___ Record set

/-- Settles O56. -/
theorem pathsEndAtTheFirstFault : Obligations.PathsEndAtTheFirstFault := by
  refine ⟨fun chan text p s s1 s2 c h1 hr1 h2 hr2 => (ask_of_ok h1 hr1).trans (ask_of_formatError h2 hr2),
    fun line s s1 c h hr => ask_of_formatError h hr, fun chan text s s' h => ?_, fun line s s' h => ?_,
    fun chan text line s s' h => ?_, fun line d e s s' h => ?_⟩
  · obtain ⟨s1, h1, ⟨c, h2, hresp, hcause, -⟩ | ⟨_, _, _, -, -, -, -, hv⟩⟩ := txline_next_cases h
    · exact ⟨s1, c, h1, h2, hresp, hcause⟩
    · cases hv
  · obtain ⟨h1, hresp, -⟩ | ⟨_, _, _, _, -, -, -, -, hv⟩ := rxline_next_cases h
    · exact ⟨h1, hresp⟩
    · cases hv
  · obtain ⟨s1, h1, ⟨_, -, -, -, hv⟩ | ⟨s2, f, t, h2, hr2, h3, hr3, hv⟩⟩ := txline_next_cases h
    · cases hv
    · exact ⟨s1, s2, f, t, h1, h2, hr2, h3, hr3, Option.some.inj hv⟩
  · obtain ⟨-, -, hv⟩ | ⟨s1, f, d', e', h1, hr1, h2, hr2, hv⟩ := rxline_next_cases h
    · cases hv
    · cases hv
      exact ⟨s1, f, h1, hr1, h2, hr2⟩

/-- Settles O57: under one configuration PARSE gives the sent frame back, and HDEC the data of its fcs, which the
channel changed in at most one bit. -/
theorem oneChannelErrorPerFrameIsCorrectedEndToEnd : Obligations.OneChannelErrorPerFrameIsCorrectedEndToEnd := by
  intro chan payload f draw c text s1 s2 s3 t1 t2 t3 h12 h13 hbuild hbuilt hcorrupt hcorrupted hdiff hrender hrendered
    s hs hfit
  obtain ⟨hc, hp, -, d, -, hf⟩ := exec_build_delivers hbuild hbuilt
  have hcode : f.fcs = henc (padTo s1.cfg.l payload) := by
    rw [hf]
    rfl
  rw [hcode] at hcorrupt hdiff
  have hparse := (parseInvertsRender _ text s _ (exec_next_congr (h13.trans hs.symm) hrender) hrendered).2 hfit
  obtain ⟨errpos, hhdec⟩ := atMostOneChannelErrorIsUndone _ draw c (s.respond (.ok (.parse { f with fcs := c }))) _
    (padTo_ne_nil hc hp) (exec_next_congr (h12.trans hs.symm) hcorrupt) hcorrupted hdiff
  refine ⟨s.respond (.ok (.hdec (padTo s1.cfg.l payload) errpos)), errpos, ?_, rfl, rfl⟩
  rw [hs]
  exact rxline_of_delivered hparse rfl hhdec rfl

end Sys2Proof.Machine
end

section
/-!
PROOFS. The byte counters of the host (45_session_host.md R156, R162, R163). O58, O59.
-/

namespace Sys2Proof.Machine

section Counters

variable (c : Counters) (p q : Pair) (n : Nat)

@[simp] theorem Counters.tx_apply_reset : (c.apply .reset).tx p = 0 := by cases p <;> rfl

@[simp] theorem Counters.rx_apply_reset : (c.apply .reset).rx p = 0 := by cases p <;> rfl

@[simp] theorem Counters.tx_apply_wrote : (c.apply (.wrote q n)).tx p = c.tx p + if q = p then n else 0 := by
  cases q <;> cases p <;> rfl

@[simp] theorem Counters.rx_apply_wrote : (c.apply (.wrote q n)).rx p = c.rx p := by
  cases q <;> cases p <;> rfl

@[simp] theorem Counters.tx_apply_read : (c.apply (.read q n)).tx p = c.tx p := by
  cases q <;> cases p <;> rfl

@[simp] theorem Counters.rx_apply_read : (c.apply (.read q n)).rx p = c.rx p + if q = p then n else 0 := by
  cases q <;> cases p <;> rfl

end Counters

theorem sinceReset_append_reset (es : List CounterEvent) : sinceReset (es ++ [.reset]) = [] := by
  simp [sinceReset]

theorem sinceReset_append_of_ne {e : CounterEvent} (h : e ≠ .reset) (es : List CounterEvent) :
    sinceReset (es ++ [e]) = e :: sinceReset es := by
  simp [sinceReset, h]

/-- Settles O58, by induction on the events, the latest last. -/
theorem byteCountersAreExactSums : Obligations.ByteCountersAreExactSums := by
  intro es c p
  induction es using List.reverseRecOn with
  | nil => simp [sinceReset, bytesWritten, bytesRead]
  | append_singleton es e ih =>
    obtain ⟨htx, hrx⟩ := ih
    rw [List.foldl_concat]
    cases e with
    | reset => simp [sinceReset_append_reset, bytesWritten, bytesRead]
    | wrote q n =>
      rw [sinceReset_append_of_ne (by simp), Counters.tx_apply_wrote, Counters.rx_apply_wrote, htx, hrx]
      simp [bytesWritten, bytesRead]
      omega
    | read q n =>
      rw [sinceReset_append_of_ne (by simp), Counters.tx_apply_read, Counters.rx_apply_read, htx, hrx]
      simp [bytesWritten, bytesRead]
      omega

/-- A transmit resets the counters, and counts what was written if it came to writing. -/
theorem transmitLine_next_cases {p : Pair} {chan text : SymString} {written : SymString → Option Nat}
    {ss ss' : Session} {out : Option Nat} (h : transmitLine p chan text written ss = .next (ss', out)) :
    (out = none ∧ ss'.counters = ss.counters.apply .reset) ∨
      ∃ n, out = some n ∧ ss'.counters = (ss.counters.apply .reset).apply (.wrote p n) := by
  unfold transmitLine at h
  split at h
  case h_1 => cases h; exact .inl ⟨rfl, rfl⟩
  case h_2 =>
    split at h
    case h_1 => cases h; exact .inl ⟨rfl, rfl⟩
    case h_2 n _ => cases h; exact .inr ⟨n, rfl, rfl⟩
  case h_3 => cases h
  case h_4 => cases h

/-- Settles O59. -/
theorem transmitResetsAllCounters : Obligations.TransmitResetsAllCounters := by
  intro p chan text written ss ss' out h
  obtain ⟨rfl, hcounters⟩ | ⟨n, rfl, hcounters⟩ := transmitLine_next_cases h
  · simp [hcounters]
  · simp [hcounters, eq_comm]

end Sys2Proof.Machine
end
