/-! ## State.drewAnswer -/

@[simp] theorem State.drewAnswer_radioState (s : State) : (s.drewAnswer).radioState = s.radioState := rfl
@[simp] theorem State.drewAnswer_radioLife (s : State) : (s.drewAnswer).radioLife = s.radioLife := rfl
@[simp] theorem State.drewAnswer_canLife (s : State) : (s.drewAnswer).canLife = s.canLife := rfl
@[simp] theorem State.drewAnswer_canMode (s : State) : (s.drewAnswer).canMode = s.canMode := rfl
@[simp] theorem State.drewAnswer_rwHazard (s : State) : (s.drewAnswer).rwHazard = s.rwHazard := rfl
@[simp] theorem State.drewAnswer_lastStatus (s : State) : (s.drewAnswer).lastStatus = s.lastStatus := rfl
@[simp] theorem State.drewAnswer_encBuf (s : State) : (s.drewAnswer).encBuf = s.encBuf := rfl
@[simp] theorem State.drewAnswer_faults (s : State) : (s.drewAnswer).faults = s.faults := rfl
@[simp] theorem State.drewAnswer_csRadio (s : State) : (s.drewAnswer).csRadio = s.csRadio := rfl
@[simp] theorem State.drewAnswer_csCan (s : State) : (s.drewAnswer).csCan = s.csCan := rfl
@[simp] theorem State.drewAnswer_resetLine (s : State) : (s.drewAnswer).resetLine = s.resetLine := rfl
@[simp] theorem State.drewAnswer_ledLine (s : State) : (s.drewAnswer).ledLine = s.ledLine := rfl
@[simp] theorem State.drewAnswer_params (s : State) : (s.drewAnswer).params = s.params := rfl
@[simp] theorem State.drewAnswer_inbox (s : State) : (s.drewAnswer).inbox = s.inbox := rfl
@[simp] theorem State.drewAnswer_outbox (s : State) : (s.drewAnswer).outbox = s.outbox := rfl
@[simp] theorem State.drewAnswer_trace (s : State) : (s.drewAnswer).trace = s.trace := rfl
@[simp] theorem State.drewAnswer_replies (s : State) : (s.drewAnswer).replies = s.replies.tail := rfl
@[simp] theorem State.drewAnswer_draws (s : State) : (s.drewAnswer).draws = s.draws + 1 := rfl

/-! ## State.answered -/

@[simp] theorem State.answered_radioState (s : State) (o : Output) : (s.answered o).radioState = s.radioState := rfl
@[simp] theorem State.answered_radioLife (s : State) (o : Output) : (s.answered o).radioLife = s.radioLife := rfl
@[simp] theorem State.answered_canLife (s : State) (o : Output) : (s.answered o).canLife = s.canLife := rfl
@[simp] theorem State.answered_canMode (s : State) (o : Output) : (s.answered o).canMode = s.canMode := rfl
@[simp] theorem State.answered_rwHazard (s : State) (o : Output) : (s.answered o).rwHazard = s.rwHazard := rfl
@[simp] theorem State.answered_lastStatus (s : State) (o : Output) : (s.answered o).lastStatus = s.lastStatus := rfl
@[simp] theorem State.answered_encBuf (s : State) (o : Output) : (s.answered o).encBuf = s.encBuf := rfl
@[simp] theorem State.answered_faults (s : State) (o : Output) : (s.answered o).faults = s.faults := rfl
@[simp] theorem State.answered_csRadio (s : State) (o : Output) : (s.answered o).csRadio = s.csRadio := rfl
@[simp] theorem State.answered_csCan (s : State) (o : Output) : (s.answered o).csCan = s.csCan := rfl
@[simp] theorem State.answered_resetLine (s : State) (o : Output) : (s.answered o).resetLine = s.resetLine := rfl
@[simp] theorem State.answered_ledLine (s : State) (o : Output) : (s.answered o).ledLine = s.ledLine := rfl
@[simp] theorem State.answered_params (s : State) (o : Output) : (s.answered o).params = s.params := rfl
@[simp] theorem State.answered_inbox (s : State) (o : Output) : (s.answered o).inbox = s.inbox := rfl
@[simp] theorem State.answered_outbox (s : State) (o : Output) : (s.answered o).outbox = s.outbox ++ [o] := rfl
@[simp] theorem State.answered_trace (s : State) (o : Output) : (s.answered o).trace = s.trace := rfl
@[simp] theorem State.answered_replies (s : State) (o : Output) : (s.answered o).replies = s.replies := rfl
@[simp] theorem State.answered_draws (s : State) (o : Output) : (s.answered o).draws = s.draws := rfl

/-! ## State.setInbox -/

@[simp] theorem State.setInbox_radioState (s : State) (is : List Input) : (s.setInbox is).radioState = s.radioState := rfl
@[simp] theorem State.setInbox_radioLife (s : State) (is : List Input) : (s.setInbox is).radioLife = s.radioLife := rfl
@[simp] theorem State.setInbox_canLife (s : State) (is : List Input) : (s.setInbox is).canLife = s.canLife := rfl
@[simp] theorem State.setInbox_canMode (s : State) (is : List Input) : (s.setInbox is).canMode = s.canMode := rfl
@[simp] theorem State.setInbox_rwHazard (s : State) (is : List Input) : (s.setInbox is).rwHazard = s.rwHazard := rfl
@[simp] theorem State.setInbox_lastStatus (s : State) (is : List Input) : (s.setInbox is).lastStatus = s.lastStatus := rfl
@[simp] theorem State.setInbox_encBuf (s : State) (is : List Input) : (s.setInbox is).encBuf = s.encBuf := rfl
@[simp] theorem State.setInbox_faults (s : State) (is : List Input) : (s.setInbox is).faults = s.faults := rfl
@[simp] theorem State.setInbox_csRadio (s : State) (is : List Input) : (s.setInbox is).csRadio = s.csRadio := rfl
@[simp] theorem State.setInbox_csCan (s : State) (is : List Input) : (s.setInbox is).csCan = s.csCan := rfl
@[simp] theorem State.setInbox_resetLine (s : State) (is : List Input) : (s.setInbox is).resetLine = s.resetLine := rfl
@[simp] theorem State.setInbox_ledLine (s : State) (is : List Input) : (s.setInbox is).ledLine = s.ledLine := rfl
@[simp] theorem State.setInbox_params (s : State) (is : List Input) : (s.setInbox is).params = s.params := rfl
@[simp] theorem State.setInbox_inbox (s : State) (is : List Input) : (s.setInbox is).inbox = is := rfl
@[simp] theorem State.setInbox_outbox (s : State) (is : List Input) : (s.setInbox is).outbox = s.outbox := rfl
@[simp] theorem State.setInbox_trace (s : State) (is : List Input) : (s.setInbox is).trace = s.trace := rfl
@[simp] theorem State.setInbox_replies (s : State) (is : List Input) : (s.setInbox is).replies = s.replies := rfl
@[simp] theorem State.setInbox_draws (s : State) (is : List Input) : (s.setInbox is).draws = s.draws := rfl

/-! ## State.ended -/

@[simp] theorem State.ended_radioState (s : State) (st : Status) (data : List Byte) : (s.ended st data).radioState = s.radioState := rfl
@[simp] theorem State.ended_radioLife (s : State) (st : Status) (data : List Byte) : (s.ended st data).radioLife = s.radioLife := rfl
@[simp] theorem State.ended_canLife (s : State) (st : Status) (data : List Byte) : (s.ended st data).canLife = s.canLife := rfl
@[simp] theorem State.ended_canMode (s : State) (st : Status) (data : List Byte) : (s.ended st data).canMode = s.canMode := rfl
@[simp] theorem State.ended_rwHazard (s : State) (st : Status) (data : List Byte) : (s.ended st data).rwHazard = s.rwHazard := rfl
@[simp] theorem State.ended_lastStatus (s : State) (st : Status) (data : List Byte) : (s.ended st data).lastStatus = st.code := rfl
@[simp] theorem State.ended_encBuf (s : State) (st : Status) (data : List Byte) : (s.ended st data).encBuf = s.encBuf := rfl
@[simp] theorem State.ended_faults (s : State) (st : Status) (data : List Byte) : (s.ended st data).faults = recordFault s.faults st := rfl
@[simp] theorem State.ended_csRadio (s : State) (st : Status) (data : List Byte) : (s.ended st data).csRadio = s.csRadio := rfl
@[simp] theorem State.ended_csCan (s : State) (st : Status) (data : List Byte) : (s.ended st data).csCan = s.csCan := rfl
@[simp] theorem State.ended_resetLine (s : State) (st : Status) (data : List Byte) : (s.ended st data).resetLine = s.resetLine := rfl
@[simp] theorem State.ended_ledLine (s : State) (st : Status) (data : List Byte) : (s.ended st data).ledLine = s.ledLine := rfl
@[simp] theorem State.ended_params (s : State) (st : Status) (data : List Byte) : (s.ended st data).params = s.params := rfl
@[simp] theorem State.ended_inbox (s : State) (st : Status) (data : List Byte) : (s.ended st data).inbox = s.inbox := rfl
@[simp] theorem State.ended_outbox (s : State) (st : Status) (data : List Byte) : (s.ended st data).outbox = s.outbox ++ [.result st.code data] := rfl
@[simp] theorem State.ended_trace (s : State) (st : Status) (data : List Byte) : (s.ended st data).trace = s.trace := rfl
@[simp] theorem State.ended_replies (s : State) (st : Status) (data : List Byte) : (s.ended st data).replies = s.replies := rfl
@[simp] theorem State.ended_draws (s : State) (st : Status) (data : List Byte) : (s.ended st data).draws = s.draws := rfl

______

Please show every line above that includes the word "errpos".

Solved exercise:
  obtain ⟨errpos, hhdec⟩ := atMostOneChannelErrorIsUndone _ draw c (s.respond (.ok (.parse { f with fcs := c }))) _
  refine ⟨s.respond (.ok (.hdec (padTo s1.cfg.l payload) errpos)), errpos, ?_, rfl, rfl⟩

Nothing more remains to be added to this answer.